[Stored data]
-- ==== Sys2Proof/Machine/VectorMove.lean ====
section
/-! DEFINITION. V slots that move bits (R269 to R274): VMOV, VPERM, VROT, VFILL, VRAND and VXFER. -/

namespace Sys2Proof.Machine

/-- Two specifiers have the same lane axis: both row, or each column or diagonal (R269). -/
def sameAxis (d a : BitVec 8) : Bool := decide (specView d = 0) == decide (specView a = 0)

/-- The source element of VMOV for element (r, lane l) of gd (R269). -/
def vmovSrc (d a : BitVec 8) (shp : Word) (r l : Nat) : Nat × Nat :=
  let p := l - laneLo d shp
  if sameAxis d a then (r, laneLo a shp + p) else (p, laneLo a shp + r)

/-- VMOV (R269). -/
def execVmov (d a : BitVec 8) (m : Bool) (s : State) :=
  s.vSlot (.vmov d a m) anyField noFormat (fun p lit g =>
    g.vMap p d m false (fun _ r l _ => let (v, k) := vmovSrc d a p.shp r l; (g.src lit a v k, 0)))

/-- VPERM (R270). -/
def execVperm (d a b : BitVec 8) (m : Bool) (s : State) :=
  s.vSlot (.vperm d a b m) anyField noFormat (fun p lit g =>
    g.vMap p d m false (fun _ r l _ =>
      let k := ((g.src lit b r l).extractLsb' 0 6).toNat
      (if isSpecial a then lit.getD 0 else if inLanes a p.shp k then g.src lit a r k else 0, 0)))

/-- VROT (R271). -/
def execVrot (d a : BitVec 8) (c : BitVec 6) (m : Bool) (s : State) :=
  s.vSlot (.vrot d a c m) anyField noFormat (fun p lit g =>
    let n := laneCnt d p.shp
    g.vMap p d m false (fun _ r l _ =>
      let pos := (l - laneLo d p.shp + 64 * n - c.toNat) % n
      (g.src lit a r (laneLo d p.shp + pos), 0)))

/-- VFILL (R272). -/
def execVfill (d a : BitVec 8) (m : Bool) (s : State) :=
  s.vSlot (.vfill d a m) anyField noFormat (fun p lit g =>
    g.vMap p d m false (fun _ r _ _ => (g.src lit a 0 ((laneLo a p.shp + r) % 64), 0)))

/-- VRAND (R273). -/
def execVrand (d : BitVec 8) (s : State) :=
  s.vSlot (.vrand d) anyField noFormat (fun p _ g =>
    g.vWrite p d (grpVecs d p.shp) false false true (fun h _ _ i j _ => ((srHash (h.gen i) j 0).extractLsb' 32 32, 0)))

/-! ### VXFER (R274) -/

/-- VXFER on the access side. In REPLAY the logged values are taken at once; a value whose place is still open is
awaited again. Otherwise `n` places of the log are reserved (R104), and the packet carries them to the grid engine. -/
def State.vxferAccess (s : State) (i : Instr) (n : Nat) (take : List Word → State → State) : State :=
  let join (s : State) (places : List Nat) : State :=
    s.modSlot (fun c => { c with pkt := { c.pkt with v := c.pkt.v ++ [⟨i, c.word, c.lit⟩], log := c.pkt.log ++ places } })
  let places := (List.range n).map (fun j => s.me.logNext + j)
  if s.me.timed then s.timing 8
  else if s.me.replaying then
    let vs := (List.range n).filterMap (fun j => s.me.logged j)
    let t := if vs.length = n then join (take vs s) [] else join s places
    t.modMe (fun k => k.logAdvance n)
  else if !s.me.logRoom n then s.raise 0x0C2 33
  else join (s.modMe (fun k => (List.range n).foldl (fun k _ => k.logPut none) k)) places

/-- VXFER at its grid issue: the open places of the log take the values; unless a rollback has taken the core back
before the packet, the registers take them too. -/
def State.vxferGrid (s : State) (vs : List Word) (write : Core → Core) : State :=
  let ps := s.slot.pkt.log.take vs.length
  let s := s.modMe (fun k => (ps.zip vs).foldl (fun k p => k.logFill p.1 p.2) k)
  let s := s.modSlot (fun c => { c with pkt := { c.pkt with log := c.pkt.log.drop vs.length } })
  if !ps.isEmpty && decide (s.slot.pkt.fwd < s.me.rs.fwd) then s.modMe write else s

/-- VXFER of an element: the cell at a lane of ga's vector 0, sign-extended. -/
def execVxferElement (d : BitVec 5) (a : BitVec 8) (l : BitVec 6) (s : State) : Host.Outcome State Fault Refusal :=
  .next (match s.slot.side with
    | .access => s.vxferAccess (.vxferElement d a l) 1 (fun vs s => s.result d (vs.headD 0) 1)
    | .grid =>
      let v := sext32 (s.me.grid.src none a 0 l.toNat)
      s.vxferGrid [v] (fun k => k.wx d v))

/-- VXFER of a mask: the population count of the grid-side k register, whose value the access engine's register takes. -/
def execVxferKcount (d : BitVec 5) (n : BitVec 3) (s : State) : Host.Outcome State Fault Refusal :=
  .next (match s.slot.side with
    | .access => s.vxferAccess (.vxferKcount d n) 2 (fun vs s =>
        (s.result d (vs.headD 0) 1).modMe (fun k => k.expose (.k n) (vs.getD 1 0) 1))
    | .grid =>
      let w := s.me.grid.rk n
      let v := BitVec.ofNat 64 (popcField 64 (bitList 64 w.toNat) [])
      s.vxferGrid [v, w] (fun k => (k.wx d v).wk n w))

end Sys2Proof.Machine
end

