/-- ENGINE_OP_START (R278): the head starts; a scatter list or a reduction's source is read now (R286, R287). -/
def execEngineOpStart (c : CoreIx) (q : BitVec 3) (s : State) : Host.Outcome State Fault Refusal :=
  .next (match s.engHead c q.toNat with
    | none => s
    | some e =>
      if e.started ∨ (s.core c).opWaits e then s
      else
        let buf := match e.op with
          | .scatter l n _ => (s.core c).xb.bytes l.toNat (8 * n)
          | .rred a _ n _ sc _ => (s.core c).xb.bytes a.toNat (4 * n + (if sc then 4 * ((n + 63) / 64) else 0))
          | _ => []
        match e.op with
        | .cwait _ _ => s
        | _ => s.setHead c q.toNat { e with started := true, buf := buf })

/-- The outcome of running the head put into the state. -/
def State.settleHead (s : State) (c : CoreIx) (q : Nat) (r : EngStop × EngEntry × State) : State :=
  let (stop, e, t) := r
  match stop with
  | .done => t.popHead c q
  | .fault f => t.engFault c q e f
  | .more => t.setHead c q e
  | .wait => if t.engHead c q = none then s else t.setHead c q e
  | .ends cause => (t.dropReqs c q).engEnds c cause e.prog

/-- ENGINE_OP_PERFORMED (R278): the started head performs its next unit and leaves its queue when it has
performed; one whose units other events apply leaves once they all are. -/
def execEngineOpPerformed (c : CoreIx) (q : BitVec 3) (s : State) : Host.Outcome State Fault Refusal :=
  .next (match s.engHead c q.toNat with
    | none => s
    | some e =>
      if !e.started ∨ e.faulted.isSome then s
      else
        match e.op with
        | .copy _ _ _ _ _ _ => s.settleHead c q.toNat (s.runHead c q.toNat e)
        | .stream _ => s.settleHead c q.toNat (s.runHead c q.toNat e)
        | .qpush _ _ => s
        | .cwait _ _ => s
        | o => if o.units ≤ e.prog then s.popHead c q.toNat else s)

/-- ENGINE_FAULT (R279): a started operation that meets a translation or access-right fault performs up to it and stops
with a record. -/
def execEngineFault (c : CoreIx) (q : BitVec 3) (s : State) : Host.Outcome State Fault Refusal :=
  .next (match s.engHead c q.toNat with
    | none => s
    | some e =>
      if !e.started ∨ e.faulted.isSome then s
      else
        match s.runHead c q.toNat e with
        | (.fault f, e, t) => t.engFault c q.toNat e f
        | _ => s)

**Activity**
Would you output, from the records above, exactly the run of lines that starts at the line containing "def State.vxferAccess (s" and ends at the line containing "else if s.me.replaying then", and only that run?

**Result below**
def State.vxferAccess (s : State) (i : Instr) (n : Nat) (take : List Word → State → State) : State :=
  let join (s : State) (places : List Nat) : State :=
    s.modSlot (fun c => { c with pkt := { c.pkt with v := c.pkt.v ++ [⟨i, c.word, c.lit⟩], log := c.pkt.log ++ places } })
  let places := (List.range n).map (fun j => s.me.logNext + j)
  if s.me.timed then s.timing 8
  else if s.me.replaying then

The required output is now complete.